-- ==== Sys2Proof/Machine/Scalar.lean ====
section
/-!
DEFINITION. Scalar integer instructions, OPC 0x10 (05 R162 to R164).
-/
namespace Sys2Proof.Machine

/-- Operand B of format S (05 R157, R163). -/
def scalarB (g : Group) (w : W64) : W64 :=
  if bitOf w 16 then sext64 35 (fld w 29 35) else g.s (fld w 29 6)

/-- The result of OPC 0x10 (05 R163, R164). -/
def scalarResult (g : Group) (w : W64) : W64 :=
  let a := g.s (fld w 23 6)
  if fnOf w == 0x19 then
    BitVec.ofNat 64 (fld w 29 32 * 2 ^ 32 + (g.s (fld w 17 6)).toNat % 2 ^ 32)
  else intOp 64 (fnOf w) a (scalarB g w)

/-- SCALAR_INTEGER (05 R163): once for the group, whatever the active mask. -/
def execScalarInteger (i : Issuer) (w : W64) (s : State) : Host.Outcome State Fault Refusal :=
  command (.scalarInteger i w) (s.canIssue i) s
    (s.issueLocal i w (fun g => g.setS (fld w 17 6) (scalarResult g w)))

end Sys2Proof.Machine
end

◆ **Task description**
Copy out exactly the lines from the line with "def scalarResult (g" to the end of the listing, including both of those lines, and give nothing else.

◆ **Task response**
def scalarResult (g : Group) (w : W64) : W64 :=
  let a := g.s (fld w 23 6)
  if fnOf w == 0x19 then
    BitVec.ofNat 64 (fld w 29 32 * 2 ^ 32 + (g.s (fld w 17 6)).toNat % 2 ^ 32)
  else intOp 64 (fnOf w) a (scalarB g w)

/-- SCALAR_INTEGER (05 R163): once for the group, whatever the active mask. -/
def execScalarInteger (i : Issuer) (w : W64) (s : State) : Host.Outcome State Fault Refusal :=
  command (.scalarInteger i w) (s.canIssue i) s
    (s.issueLocal i w (fun g => g.setS (fld w 17 6) (scalarResult g w)))

end Sys2Proof.Machine
end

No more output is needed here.